◆ Work to complete
Each record below needs to be copied out exactly as it stands.
##### Data provided
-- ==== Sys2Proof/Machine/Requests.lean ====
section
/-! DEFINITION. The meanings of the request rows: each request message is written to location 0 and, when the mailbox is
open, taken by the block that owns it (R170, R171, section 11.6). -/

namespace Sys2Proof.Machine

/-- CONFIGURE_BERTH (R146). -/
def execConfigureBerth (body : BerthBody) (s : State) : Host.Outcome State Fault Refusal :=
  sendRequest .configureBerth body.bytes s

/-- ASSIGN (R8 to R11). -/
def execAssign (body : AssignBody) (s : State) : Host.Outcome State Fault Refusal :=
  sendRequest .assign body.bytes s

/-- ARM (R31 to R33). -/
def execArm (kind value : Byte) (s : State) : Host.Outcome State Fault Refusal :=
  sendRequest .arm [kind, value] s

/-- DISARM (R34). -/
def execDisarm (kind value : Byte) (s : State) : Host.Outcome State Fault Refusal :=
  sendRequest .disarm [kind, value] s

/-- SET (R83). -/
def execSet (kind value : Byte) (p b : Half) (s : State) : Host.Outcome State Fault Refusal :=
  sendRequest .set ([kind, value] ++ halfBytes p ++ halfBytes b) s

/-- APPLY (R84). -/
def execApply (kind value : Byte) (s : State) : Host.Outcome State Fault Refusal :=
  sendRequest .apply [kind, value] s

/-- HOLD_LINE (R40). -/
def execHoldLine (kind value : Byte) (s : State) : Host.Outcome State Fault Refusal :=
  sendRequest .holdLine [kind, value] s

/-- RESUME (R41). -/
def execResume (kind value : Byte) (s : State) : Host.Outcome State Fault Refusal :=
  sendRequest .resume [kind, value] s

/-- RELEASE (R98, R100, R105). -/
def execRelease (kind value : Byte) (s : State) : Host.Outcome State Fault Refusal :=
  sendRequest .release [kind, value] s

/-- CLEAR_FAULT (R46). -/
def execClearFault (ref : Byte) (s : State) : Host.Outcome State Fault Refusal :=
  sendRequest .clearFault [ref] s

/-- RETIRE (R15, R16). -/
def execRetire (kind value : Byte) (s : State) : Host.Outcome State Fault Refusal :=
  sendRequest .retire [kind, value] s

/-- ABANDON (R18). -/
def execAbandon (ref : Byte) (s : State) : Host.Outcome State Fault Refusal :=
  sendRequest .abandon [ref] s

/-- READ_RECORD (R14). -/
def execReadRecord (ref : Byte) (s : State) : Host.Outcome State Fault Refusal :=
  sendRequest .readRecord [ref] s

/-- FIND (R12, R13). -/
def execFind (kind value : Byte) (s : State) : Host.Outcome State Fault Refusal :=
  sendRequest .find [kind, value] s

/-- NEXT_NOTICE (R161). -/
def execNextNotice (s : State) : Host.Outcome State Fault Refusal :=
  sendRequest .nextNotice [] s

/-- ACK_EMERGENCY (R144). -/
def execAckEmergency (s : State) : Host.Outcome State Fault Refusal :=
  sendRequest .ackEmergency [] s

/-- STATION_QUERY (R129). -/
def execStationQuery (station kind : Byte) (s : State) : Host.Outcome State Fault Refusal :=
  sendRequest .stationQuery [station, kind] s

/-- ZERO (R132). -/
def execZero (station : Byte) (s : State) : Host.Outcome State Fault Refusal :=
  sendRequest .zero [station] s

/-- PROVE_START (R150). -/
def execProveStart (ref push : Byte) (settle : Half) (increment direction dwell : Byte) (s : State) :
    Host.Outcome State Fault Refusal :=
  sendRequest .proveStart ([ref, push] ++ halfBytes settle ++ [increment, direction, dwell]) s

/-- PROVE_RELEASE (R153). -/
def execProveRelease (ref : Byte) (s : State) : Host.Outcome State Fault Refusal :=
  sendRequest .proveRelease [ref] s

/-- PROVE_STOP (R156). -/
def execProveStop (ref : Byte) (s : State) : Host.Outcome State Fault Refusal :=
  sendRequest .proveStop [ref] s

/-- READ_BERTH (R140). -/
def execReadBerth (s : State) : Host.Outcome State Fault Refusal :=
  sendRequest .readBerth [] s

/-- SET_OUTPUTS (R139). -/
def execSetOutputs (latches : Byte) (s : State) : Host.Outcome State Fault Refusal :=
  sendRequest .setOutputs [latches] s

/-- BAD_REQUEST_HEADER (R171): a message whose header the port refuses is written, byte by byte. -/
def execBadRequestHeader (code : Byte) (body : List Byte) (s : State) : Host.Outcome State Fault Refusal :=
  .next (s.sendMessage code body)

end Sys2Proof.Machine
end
##########
◆ Final answer
-- ==== Sys2Proof/Machine/Requests.lean ====
section
/-! DEFINITION. The meanings of the request rows: each request message is written to location 0 and, when the mailbox is
open, taken by the block that owns it (R170, R171, section 11.6). -/

namespace Sys2Proof.Machine

/-- CONFIGURE_BERTH (R146). -/
def execConfigureBerth (body : BerthBody) (s : State) : Host.Outcome State Fault Refusal :=
  sendRequest .configureBerth body.bytes s

/-- ASSIGN (R8 to R11). -/
def execAssign (body : AssignBody) (s : State) : Host.Outcome State Fault Refusal :=
  sendRequest .assign body.bytes s

/-- ARM (R31 to R33). -/
def execArm (kind value : Byte) (s : State) : Host.Outcome State Fault Refusal :=
  sendRequest .arm [kind, value] s

/-- DISARM (R34). -/
def execDisarm (kind value : Byte) (s : State) : Host.Outcome State Fault Refusal :=
  sendRequest .disarm [kind, value] s

/-- SET (R83). -/
def execSet (kind value : Byte) (p b : Half) (s : State) : Host.Outcome State Fault Refusal :=
  sendRequest .set ([kind, value] ++ halfBytes p ++ halfBytes b) s

/-- APPLY (R84). -/
def execApply (kind value : Byte) (s : State) : Host.Outcome State Fault Refusal :=
  sendRequest .apply [kind, value] s

/-- HOLD_LINE (R40). -/
def execHoldLine (kind value : Byte) (s : State) : Host.Outcome State Fault Refusal :=
  sendRequest .holdLine [kind, value] s

/-- RESUME (R41). -/
def execResume (kind value : Byte) (s : State) : Host.Outcome State Fault Refusal :=
  sendRequest .resume [kind, value] s

/-- RELEASE (R98, R100, R105). -/
def execRelease (kind value : Byte) (s : State) : Host.Outcome State Fault Refusal :=
  sendRequest .release [kind, value] s

/-- CLEAR_FAULT (R46). -/
def execClearFault (ref : Byte) (s : State) : Host.Outcome State Fault Refusal :=
  sendRequest .clearFault [ref] s

/-- RETIRE (R15, R16). -/
def execRetire (kind value : Byte) (s : State) : Host.Outcome State Fault Refusal :=
  sendRequest .retire [kind, value] s

/-- ABANDON (R18). -/
def execAbandon (ref : Byte) (s : State) : Host.Outcome State Fault Refusal :=
  sendRequest .abandon [ref] s

/-- READ_RECORD (R14). -/
def execReadRecord (ref : Byte) (s : State) : Host.Outcome State Fault Refusal :=
  sendRequest .readRecord [ref] s

/-- FIND (R12, R13). -/
def execFind (kind value : Byte) (s : State) : Host.Outcome State Fault Refusal :=
  sendRequest .find [kind, value] s

/-- NEXT_NOTICE (R161). -/
def execNextNotice (s : State) : Host.Outcome State Fault Refusal :=
  sendRequest .nextNotice [] s

/-- ACK_EMERGENCY (R144). -/
def execAckEmergency (s : State) : Host.Outcome State Fault Refusal :=
  sendRequest .ackEmergency [] s

/-- STATION_QUERY (R129). -/
def execStationQuery (station kind : Byte) (s : State) : Host.Outcome State Fault Refusal :=
  sendRequest .stationQuery [station, kind] s

/-- ZERO (R132). -/
def execZero (station : Byte) (s : State) : Host.Outcome State Fault Refusal :=
  sendRequest .zero [station] s

/-- PROVE_START (R150). -/
def execProveStart (ref push : Byte) (settle : Half) (increment direction dwell : Byte) (s : State) :
    Host.Outcome State Fault Refusal :=
  sendRequest .proveStart ([ref, push] ++ halfBytes settle ++ [increment, direction, dwell]) s

/-- PROVE_RELEASE (R153). -/
def execProveRelease (ref : Byte) (s : State) : Host.Outcome State Fault Refusal :=
  sendRequest .proveRelease [ref] s

/-- PROVE_STOP (R156). -/
def execProveStop (ref : Byte) (s : State) : Host.Outcome State Fault Refusal :=
  sendRequest .proveStop [ref] s

/-- READ_BERTH (R140). -/
def execReadBerth (s : State) : Host.Outcome State Fault Refusal :=
  sendRequest .readBerth [] s

/-- SET_OUTPUTS (R139). -/
def execSetOutputs (latches : Byte) (s : State) : Host.Outcome State Fault Refusal :=
  sendRequest .setOutputs [latches] s

/-- BAD_REQUEST_HEADER (R171): a message whose header the port refuses is written, byte by byte. -/
def execBadRequestHeader (code : Byte) (body : List Byte) (s : State) : Host.Outcome State Fault Refusal :=
  .next (s.sendMessage code body)

end Sys2Proof.Machine
end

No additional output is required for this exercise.